Tuesday, 30 March 2010
Cheese of the Month - Charolais
Having snapped up this pretty little barrel-shaped Charolais in Hamish Johnston last weekend, in a bit of a rush to get back to the house and light up the barbeque before the heavens opened, I assumed that I could Google the important details at a later date, tack on a tasting note or two, and call it a review. After all, that's how this process normally works. I don't, believe it or not, have an encyclopaedic knowledge of cheese - in fact I'd be lost without sites such as Fromages or http://www.slashfood.com, where the intimate particulars of almost every cheese you can think of is listed in extraordinary detail. Very handy they are indeed, to a chancer like me.
But while pulling together a set of notes for Charolais, I came across a number of annoying inconsistencies. Charolais is "traditionally" made, according to Fromages, from a mixture of one part cow's to two parts goat's milk, and although production varies from farm to farm - this is after all an artisan product, not a Kraft cheese slice - from the handful of sites I've browsed it seems this element of mixing and tweaking the mix of cow's to goat's milk is an important part of the character of the cheese. And yet what's this - on 23rd January 2010, according to Slashfood, Charolais became a AOC label cheese, and as part of the strict criteria that comes with this poisoned chalice, using cow's milk in any stage of the process is now strictly forbidden.
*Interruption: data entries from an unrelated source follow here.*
/-- R107: a `BRIDGE` whose candidate is not supported, or that has no payload byte, completes at once with IGNORED, a
success; nothing else changes but the latched word. -/
def Obligations.BridgeIgnoresOtherBusFrames : Prop :=
  Result.ignored.code = 2 ∧ Result.ignored.ok = true ∧
  ∀ (ident : BitVec 29) (len : Nat) (d : Byte) (rsv : ReservedB) (s : State),
    s.phase = .idle → len ≤ 8 → (s.idset.getLsbD (ident.extractLsb' 0 4).toNat = false ∨ len = 0) →
    ∃ c, exec (.bridge ident len d rsv) s = .next { s with
        cur := c, res := .ignored, resValid := true, lastOp := 6, doneLog := s.doneLog ++ [.ignored] }

/-- R58, R59: `OP = 7` and a `BRIDGE` of 9 or more payload bytes complete at once with ILLEGAL, a failure; nothing else
changes but the latched word. -/
def Obligations.ReservedEncodingsCompleteIllegal : Prop :=
  Result.illegal.code = 3 ∧ Result.illegal.ok = false ∧
  (∀ (rsv : BitVec 61) (s : State), s.phase = .idle →
    ∃ c, exec (.reserved7 rsv) s = .next { s with
      cur := c, res := .illegal, resValid := true, lastOp := 7, doneLog := s.doneLog ++ [.illegal] }) ∧
  (∀ (ident : BitVec 29) (len : Nat) (d : Byte) (rsv : ReservedB) (s : State), s.phase = .idle → 9 ≤ len → len ≤ 15 →
    ∃ c, exec (.bridge ident len d rsv) s = .next { s with
      cur := c, res := .illegal, resValid := true, lastOp := 6, doneLog := s.doneLog ++ [.illegal] })

/-- R41, R100: a command presented while the block is busy is turned away: nothing changes. -/
def Obligations.BusyBlockTurnsCommandsAway : Prop :=
  ∀ (w : Word64) (s : State), s.phase ≠ .idle → exec (decode (.command w)) s = .next s

/-- R64: `STOP id` is `JOG id, +0.0, 0` and `MOVEAT id, speed` is `JOG id, speed, f` with `f = 0` exactly when the speed
equals 0.0, but for the latched word, which keeps the `OP` that was presented. -/
def Obligations.StopAndMoveAtAreJogs : Prop :=
  (∀ (id : Byte) (r : ReservedM) (q : ReservedJ) (s : State), s.phase = .idle →
    BothNext (fun t t' => SameButCur t t' ∧ opField t.cur = 4)
      (exec (.stop id r) s) (exec (.jog id 0x00000000 0x00 q) s)) ∧
  (∀ (id : Byte) (p : Word32) (r : ReservedMoveAt) (q : ReservedJ) (s : State), s.phase = .idle →
    BothNext (fun t t' => SameButCur t t' ∧ opField t.cur = 5)
      (exec (.moveat id p r) s) (exec (.jog id p (if val p = some 0 then 0x00 else 0x01) q) s))

/-- R69: two frames of one of these commands have length 10, 10, 17, and differ at offset 5 and nowhere else, where they
hold the motor id. -/
def Obligations.FixedFramesVaryInTheIdOnly : Prop :=
  ∀ (id id' : Byte) (r r' : ReservedM) (s s' : State), s.phase = .idle → s'.phase = .idle →
    BothNext (fun t t' => t.flen = 10 ∧ t'.flen = 10 ∧ Memory.read t.fb 5 = some id ∧ Memory.read t'.fb 5 = some id' ∧
      ∀ a, a ≠ 5 → Memory.read t.fb a = Memory.read t'.fb a) (exec (.activate id r) s) (exec (.activate id' r') s') ∧
    BothNext (fun t t' => t.flen = 10 ∧ t'.flen = 10 ∧ Memory.read t.fb 5 = some id ∧ Memory.read t'.fb 5 = some id' ∧
      ∀ a, a ≠ 5 → Memory.read t.fb a = Memory.read t'.fb a) (exec (.deactivate id r) s) (exec (.deactivate id' r') s') ∧
    BothNext (fun t t' => t.flen = 17 ∧ t'.flen = 17 ∧ Memory.read t.fb 5 = some id ∧ Memory.read t'.fb 5 = some id' ∧
      ∀ a, a ≠ 5 → Memory.read t.fb a = Memory.read t'.fb a) (exec (.loadparams id r) s) (exec (.loadparams id' r') s')

/-- R70: only `BRIDGE` consults `CR.IDSET`: the six motor commands run alike under any set. -/
def Obligations.OnlyBridgeConsultsTheIdSet : Prop :=
  ∀ (w : Word64) (m : BitVec 16) (s : State), w.extractLsb' 0 3 ≠ 6 →
    exec (decode (.command w)) { s with idset := m } =
      mapNext (fun t => { t with idset := m }) (exec (decode (.command w)) s)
I'm a bit grey on these AOC and DOP badges. Protecting culinary heritage and artisan producers is all very well, but it seems odd that a group of bureaucrats can in the year 2010 suddenly put a stop to a perfectly valid method of producing perfectly good cheese that's been going on since God knows when. Or if not put a stop to it then prevent people calling it Charolais. I'm sure they think they're preserving authenticity but in the end it's them that's decided what's authentic in the first place.
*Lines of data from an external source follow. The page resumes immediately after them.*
/-! ### After a configuration read -/

@[simp] theorem answerRead_phase (v : Word32) (s : State) : (State.answerRead v s).phase = s.phase := rfl
@[simp] theorem answerRead_cur (v : Word32) (s : State) : (State.answerRead v s).cur = s.cur := rfl
@[simp] theorem answerRead_curKind (v : Word32) (s : State) : (State.answerRead v s).curKind = s.curKind := rfl
@[simp] theorem answerRead_fb (v : Word32) (s : State) : (State.answerRead v s).fb = s.fb := rfl
@[simp] theorem answerRead_flen (v : Word32) (s : State) : (State.answerRead v s).flen = s.flen := rfl
@[simp] theorem answerRead_acc (v : Word32) (s : State) : (State.answerRead v s).acc = s.acc := rfl
@[simp] theorem answerRead_tmr (v : Word32) (s : State) : (State.answerRead v s).tmr = s.tmr := rfl
@[simp] theorem answerRead_res (v : Word32) (s : State) : (State.answerRead v s).res = s.res := rfl
@[simp] theorem answerRead_resValid (v : Word32) (s : State) : (State.answerRead v s).resValid = s.resValid := rfl
@[simp] theorem answerRead_lastOp (v : Word32) (s : State) : (State.answerRead v s).lastOp = s.lastOp := rfl
@[simp] theorem answerRead_settleAct (v : Word32) (s : State) : (State.answerRead v s).settleAct = s.settleAct := rfl
@[simp] theorem answerRead_settleDeact (v : Word32) (s : State) : (State.answerRead v s).settleDeact = s.settleDeact := rfl
@[simp] theorem answerRead_settleLoad (v : Word32) (s : State) : (State.answerRead v s).settleLoad = s.settleLoad := rfl
@[simp] theorem answerRead_settleJog (v : Word32) (s : State) : (State.answerRead v s).settleJog = s.settleJog := rfl
@[simp] theorem answerRead_idset (v : Word32) (s : State) : (State.answerRead v s).idset = s.idset := rfl
@[simp] theorem answerRead_wire (v : Word32) (s : State) : (State.answerRead v s).wire = s.wire := rfl
@[simp] theorem answerRead_rxbuf (v : Word32) (s : State) : (State.answerRead v s).rxbuf = s.rxbuf := rfl
@[simp] theorem answerRead_txpend (v : Word32) (s : State) : (State.answerRead v s).txpend = s.txpend := rfl
@[simp] theorem answerRead_doneLog (v : Word32) (s : State) : (State.answerRead v s).doneLog = s.doneLog := rfl
@[simp] theorem answerRead_readLog (v : Word32) (s : State) : (State.answerRead v s).readLog = s.readLog ++ [v] := rfl
@[simp] theorem answerRead_draws (v : Word32) (s : State) : (State.answerRead v s).draws = s.draws := rfl
@[simp] theorem answerRead_inputs (v : Word32) (s : State) : (State.answerRead v s).inputs = s.inputs := rfl

/-! ### After listing other moves -/

@[simp] theorem withInputs_phase (l : List Input) (s : State) : (State.withInputs l s).phase = s.phase := rfl
@[simp] theorem withInputs_cur (l : List Input) (s : State) : (State.withInputs l s).cur = s.cur := rfl
@[simp] theorem withInputs_curKind (l : List Input) (s : State) : (State.withInputs l s).curKind = s.curKind := rfl
@[simp] theorem withInputs_fb (l : List Input) (s : State) : (State.withInputs l s).fb = s.fb := rfl
@[simp] theorem withInputs_flen (l : List Input) (s : State) : (State.withInputs l s).flen = s.flen := rfl
@[simp] theorem withInputs_acc (l : List Input) (s : State) : (State.withInputs l s).acc = s.acc := rfl
@[simp] theorem withInputs_tmr (l : List Input) (s : State) : (State.withInputs l s).tmr = s.tmr := rfl
@[simp] theorem withInputs_res (l : List Input) (s : State) : (State.withInputs l s).res = s.res := rfl
@[simp] theorem withInputs_resValid (l : List Input) (s : State) : (State.withInputs l s).resValid = s.resValid := rfl
@[simp] theorem withInputs_lastOp (l : List Input) (s : State) : (State.withInputs l s).lastOp = s.lastOp := rfl
@[simp] theorem withInputs_settleAct (l : List Input) (s : State) : (State.withInputs l s).settleAct = s.settleAct := rfl
@[simp] theorem withInputs_settleDeact (l : List Input) (s : State) : (State.withInputs l s).settleDeact = s.settleDeact := rfl
@[simp] theorem withInputs_settleLoad (l : List Input) (s : State) : (State.withInputs l s).settleLoad = s.settleLoad := rfl
@[simp] theorem withInputs_settleJog (l : List Input) (s : State) : (State.withInputs l s).settleJog = s.settleJog := rfl
@[simp] theorem withInputs_idset (l : List Input) (s : State) : (State.withInputs l s).idset = s.idset := rfl
@[simp] theorem withInputs_wire (l : List Input) (s : State) : (State.withInputs l s).wire = s.wire := rfl
@[simp] theorem withInputs_rxbuf (l : List Input) (s : State) : (State.withInputs l s).rxbuf = s.rxbuf := rfl
@[simp] theorem withInputs_txpend (l : List Input) (s : State) : (State.withInputs l s).txpend = s.txpend := rfl
@[simp] theorem withInputs_doneLog (l : List Input) (s : State) : (State.withInputs l s).doneLog = s.doneLog := rfl
@[simp] theorem withInputs_readLog (l : List Input) (s : State) : (State.withInputs l s).readLog = s.readLog := rfl
@[simp] theorem withInputs_draws (l : List Input) (s : State) : (State.withInputs l s).draws = s.draws := rfl
@[simp] theorem withInputs_inputs (l : List Input) (s : State) : (State.withInputs l s).inputs = l := rfl

/-! ### After listing one more move -/

@[simp] theorem pushInput_phase (i : Input) (s : State) : (State.pushInput i s).phase = s.phase := rfl
@[simp] theorem pushInput_cur (i : Input) (s : State) : (State.pushInput i s).cur = s.cur := rfl
@[simp] theorem pushInput_curKind (i : Input) (s : State) : (State.pushInput i s).curKind = s.curKind := rfl
@[simp] theorem pushInput_fb (i : Input) (s : State) : (State.pushInput i s).fb = s.fb := rfl
@[simp] theorem pushInput_flen (i : Input) (s : State) : (State.pushInput i s).flen = s.flen := rfl
@[simp] theorem pushInput_acc (i : Input) (s : State) : (State.pushInput i s).acc = s.acc := rfl
@[simp] theorem pushInput_tmr (i : Input) (s : State) : (State.pushInput i s).tmr = s.tmr := rfl
@[simp] theorem pushInput_res (i : Input) (s : State) : (State.pushInput i s).res = s.res := rfl
@[simp] theorem pushInput_resValid (i : Input) (s : State) : (State.pushInput i s).resValid = s.resValid := rfl
@[simp] theorem pushInput_lastOp (i : Input) (s : State) : (State.pushInput i s).lastOp = s.lastOp := rfl
@[simp] theorem pushInput_settleAct (i : Input) (s : State) : (State.pushInput i s).settleAct = s.settleAct := rfl
@[simp] theorem pushInput_settleDeact (i : Input) (s : State) : (State.pushInput i s).settleDeact = s.settleDeact := rfl
@[simp] theorem pushInput_settleLoad (i : Input) (s : State) : (State.pushInput i s).settleLoad = s.settleLoad := rfl
@[simp] theorem pushInput_settleJog (i : Input) (s : State) : (State.pushInput i s).settleJog = s.settleJog := rfl
@[simp] theorem pushInput_idset (i : Input) (s : State) : (State.pushInput i s).idset = s.idset := rfl
@[simp] theorem pushInput_wire (i : Input) (s : State) : (State.pushInput i s).wire = s.wire := rfl
@[simp] theorem pushInput_rxbuf (i : Input) (s : State) : (State.pushInput i s).rxbuf = s.rxbuf := rfl
@[simp] theorem pushInput_txpend (i : Input) (s : State) : (State.pushInput i s).txpend = s.txpend := rfl
@[simp] theorem pushInput_doneLog (i : Input) (s : State) : (State.pushInput i s).doneLog = s.doneLog := rfl
@[simp] theorem pushInput_readLog (i : Input) (s : State) : (State.pushInput i s).readLog = s.readLog := rfl
@[simp] theorem pushInput_draws (i : Input) (s : State) : (State.pushInput i s).draws = s.draws := rfl
@[simp] theorem pushInput_inputs (i : Input) (s : State) : (State.pushInput i s).inputs = i :: s.inputs := rfl

end Sys2Proof.Machine
end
The reason I mention all this is because this authentic, authenticated and genuine Charolais, presumably made from 100% goat's milk because them's the laws nowadays, didn't really excite me very much. The texture, first of all, was very uniform and cloying - moisture is usually a good thing but this was rather unpleasant; it coated your mouth like putty. And there wasn't much going on in the flavour department either. At first there was almost literally no flavour at all, but then a hint of a grassy aftertaste prevented the whole thing from being a complete waste of time. Still, it's hardly a ringing endorsement of the strict new designation - if is an example of an AOC Charolais then I can't really see why it was worth protecting in the first place.
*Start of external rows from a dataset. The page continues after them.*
theorem settling_inv (n : Nat) (t : Word32) (h : n ≤ 10) : (settling n t).Inv := by
  refine ⟨fill_wf _, fun _ => ⟨rfl, rfl⟩, fun _ => ⟨launched_inv.2.2 (by decide) |>.1, _, ⟨0x0C, rfl⟩, rfl, rfl, fun _ => ?_⟩⟩
  have hacc : (settling n t).acc.toNat = n := by
    simp only [settling, txWrite_acc, activateFrame_length, BitVec.toNat_ofNat]
    omega
  rw [hacc]
  exact ⟨h, [], rfl⟩

theorem witness_StatusRegisterBits :
    (State.reset.Inv ∧ State.reset.resValid = false) ∧
    (exec (.cfgrd 0) launched = .next (launched.answerRead 1)) ∧ exec (.cfgwr 4 5) launched = .next launched :=
  ⟨⟨⟨by decide, fun _ => ⟨rfl, rfl⟩, fun h => absurd rfl h⟩, rfl⟩, rfl, rfl⟩

/-- For the statements about the accept step: an idle state and a busy one. -/
theorem witness_phases : State.reset.phase = .idle ∧ launched.phase ≠ .idle := by decide

theorem witness_AbsentRegistersReadZeroIgnoreWrites : 6 ≤ 6 := le_refl 6

theorem witness_DecodeOfEncode : WellFormed (.bridge 0x1FFFFFFF 15 0xFF ⟨1, 0xFFFF, 7⟩) = true := by decide

theorem witness_LatchedOperandsAreNeverRead : opField 0x3F80000000010C00 = opField launched.cur := by decide

/-- `JogFrameHoldsTheSpeedCode`, `MoveAtFrameDerivesTheFlag`, `SpeedCodeIsTheFormula`, `IntegerProcedureAgrees`: at the last
value that fits, and at a zero. -/
theorem witness_fitting_speed :
    State.reset.phase = .idle ∧
    (val 0x411FB205 = some (10465797 / 1048576) ∧ rnd (|(10465797 / 1048576 : ℚ)| * 3283) ≤ 32767) ∧
    (val 0x80000000 = some 0 ∧ rnd (|(0 : ℚ)| * 3283) ≤ 32767) :=
  ⟨rfl, ⟨val_samples.2.2.2.2.2.1, rnd_samples.2.2.2.1.le⟩, val_samples.2.2.2.2.1, by rw [rnd_samples.2.2.1]; norm_num⟩

/-- The same statements' integer procedure at that value. -/
theorem witness_IntegerProcedureAgrees : integerProcedure 0x411FB205 = 32767 ∧ integerProcedure 0x411FB206 = 32768 := by decide

/-- `JogFrameWithFreeSpeedCode`, `MoveAtFrameWithFreeSpeedCode`, `SpecialSpeedPatterns`, and the second clause of
`SpeedCodeIsTheFormula`: a NaN, an infinity, and the first value that does not fit. -/
theorem witness_unspecified_speed :
    State.reset.phase = .idle ∧ val 0x7FC00000 = none ∧
    (∀ v, val 0x7FC00000 = some v → 32767 < rnd (|v| * 3283)) ∧
    (∀ v, val 0x7F800000 = some v → 32767 < rnd (|v| * 3283)) ∧
    (∀ v, val 0x411FB206 = some v → 32767 < rnd (|v| * 3283)) := by
  refine ⟨rfl, val_none_samples.1, fun v h => ?_, fun v h => ?_, fun v h => ?_⟩
  · rw [val_none_samples.1] at h; cases h
  · rw [val_none_samples.2] at h; cases h
  · rw [val_samples.2.2.2.2.2.2] at h
    injection h with h
    rw [← h, rnd_samples.2.2.2.2]
    norm_num

/-- One and eight payload bytes, a supported candidate. -/
theorem witness_BridgeMovesTheCandidate :
    State.reset.phase = .idle ∧ (1 ≤ 1 ∧ 1 ≤ 8) ∧ (1 ≤ 8 ∧ 8 ≤ 8) ∧
    State.reset.idset.getLsbD ((0x1FFFFFFC : BitVec 29).extractLsb' 0 4).toNat = true := by decide

/-- An unsupported candidate with eight bytes, and a supported one with none. -/
theorem witness_BridgeIgnoresOtherBusFrames :
    State.reset.phase = .idle ∧
    (8 ≤ 8 ∧ (State.reset.idset.getLsbD ((0x05 : BitVec 29).extractLsb' 0 4).toNat = false ∨ 8 = 0)) ∧
    (0 ≤ 8 ∧ (State.reset.idset.getLsbD ((0x1C : BitVec 29).extractLsb' 0 4).toNat = false ∨ 0 = 0)) := by decide

/-- The two ends of the reserved lengths. -/
theorem witness_ReservedEncodingsCompleteIllegal :
    State.reset.phase = .idle ∧ (9 ≤ 9 ∧ 9 ≤ 15) ∧ (9 ≤ 15 ∧ 15 ≤ 15) := by decide

theorem witness_OnlyBridgeConsultsTheIdSet :
    (0x0000000000000C00 : Word64).extractLsb' 0 3 ≠ 6 ∧ (0x0000000000000007 : Word64).extractLsb' 0 3 ≠ 6 := by decide

/-- Two idle states that differ in what an earlier command left. -/
theorem witness_FrameDependsOnOperandsOnly :
    State.reset.phase = .idle ∧ (launched.withPhase .idle).phase = .idle ∧
    State.reset.idset = (launched.withPhase .idle).idset ∧ State.reset.draws = (launched.withPhase .idle).draws ∧
    State.reset.flen ≠ (launched.withPhase .idle).flen := by decide

/-- Speed 1 and its negation. -/
theorem witness_SpeedCodesAreOneUnitAsymmetric :
    val 0x3F800000 = some 1 ∧ (0 : ℚ) < 1 ∧ rnd (1 * 3283) ≤ 32767 := by
  refine ⟨val_samples.1, one_pos, ?_⟩
  have h := rnd_samples.1
  rw [abs_one] at h
  rw [h]
  norm_num

/-- A pair of speeds less than a unit apart, a pair at least a unit apart in the positive branch, and a pair across the sign
change. -/
theorem witness_SpeedCodeIsMonotone :
    (val 0x3F000000 = some (1 / 2) ∧ speedCode (decodeSpeed 0x3F000000) = some 0x866A) ∧
    (val 0x3F000100 = some (1 / 2 + 1 / 65536) ∧ speedCode (decodeSpeed 0x3F000100) = some 0x866A) ∧
    (val 0x3F800000 = some 1 ∧ speedCode (decodeSpeed 0x3F800000) = some 0x8CD3) ∧
    (val 0xBF800000 = some (-1) ∧ speedCode (decodeSpeed 0xBF800000) = some 0x732C) ∧
    (1 / 2 : ℚ) ≤ 1 / 2 + 1 / 65536 ∧ (0 < (1 / 2 : ℚ) ∧ (1 / 3283 : ℚ) ≤ 1 - 1 / 2) ∧ (-1 : ℚ) ≤ 1 :=
  ⟨⟨val_samples.2.2.1, by decide⟩, ⟨val_samples.2.2.2.1, by decide⟩, ⟨val_samples.1, by decide⟩,
    ⟨val_samples.2.1, by decide⟩, by norm_num, by norm_num, by norm_num⟩

/-- The two ends of the contract and its middle. -/
theorem witness_ContractSpeedsHaveCodesInRange :
    (val 0x3F800000 = some 1 ∧ |(1 : ℚ)| ≤ 1) ∧ (val 0xBF800000 = some (-1) ∧ |(-1 : ℚ)| ≤ 1) ∧
    (val 0x80000000 = some 0 ∧ |(0 : ℚ)| ≤ 1) :=
  ⟨⟨val_samples.1, by norm_num⟩, ⟨val_samples.2.1, by norm_num⟩, val_samples.2.2.2.2.1, by norm_num⟩

/-- A positive and a negative speed with their codes. -/
theorem witness_SpeedCodeRoundTripsWithinHalfAUnit :
    (val 0x3F000000 = some (1 / 2) ∧ speedCode (decodeSpeed 0x3F000000) = some 0x866A ∧ (0 : ℚ) < 1 / 2) ∧
    (val 0xBF800000 = some (-1) ∧ speedCode (decodeSpeed 0xBF800000) = some 0x732C ∧ (-1 : ℚ) < 0) :=
  ⟨⟨val_samples.2.2.1, by decide, by norm_num⟩, val_samples.2.1, by decide, by norm_num⟩

theorem witness_BridgeUsesTheLowNibbleOnly :
    (0x0C : BitVec 29).extractLsb' 0 4 = (0x1FFFFFFC : BitVec 29).extractLsb' 0 4 := by decide

/-- Both ways in which the encoder steps next, from any state: its move listed, and nothing listed. -/
theorem encoderNext_samples (s : State) :
    (s.withInputs [.agent (.encoder 3)]).encoderNext [] ∧ (s.withInputs []).encoderNext [] :=
  ⟨.inl ⟨3, rfl⟩, .inr ⟨rfl, rfl⟩⟩

theorem witness_ClearStepEmptiesTheInboundBuffer :
    ∀ l ∈ [[Input.agent (.encoder 3)], []], (launched.withInputs l).phase = .clear ∧ (launched.withInputs l).encoderNext [] := by
  intro l hl
  fin_cases hl
  · exact ⟨rfl, (encoderNext_samples launched).1⟩
  · exact ⟨rfl, (encoderNext_samples launched).2⟩

/-- `WriteStepAppendsTheAcceptedBytes` with the move listed, `UnscheduledWriteTakesAFreeCount` with nothing listed. -/
theorem witness_write_steps :
    ∀ l : List Input, (writing.withInputs l).phase = .write ∧ (activateFrame Config.consts 0x0C).length ≤ 17 ∧
      (writing.withInputs l).fb = Memory.fill (activateFrame Config.consts 0x0C) ∧
      (writing.withInputs l).flen = BitVec.ofNat 5 (activateFrame Config.consts 0x0C).length ∧
      (writing.withInputs l).inputs = l :=
  fun _ => ⟨rfl, by decide, rfl, rfl, rfl⟩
So the question is, would this cheese have been any better if the producers had been allowed to use a mix of cow's and goat's milk to their liking, or tweaked various other elements, even if they wouldn't have in the end been able to call it Charolais? My instinct says yes. The habit - and I'm mainly talking about France and Italy here, though there are other examples - of obsessing over and dictating the ingredients, process and geographic location of a cheese at the expense of ending up with a product that is actually any good to eat, seems incredibly counter-productive. If someone started making an Epoisses-style cheese in Canada (don't laugh) and it tasted just as good, I'm sure there would be very few people who would care that it wasn't "authentic". Then again, the Canadians wouldn't know what to do with a cheese that you couldn't melt onto chips, so it's probably nothing we'll ever have to worry about.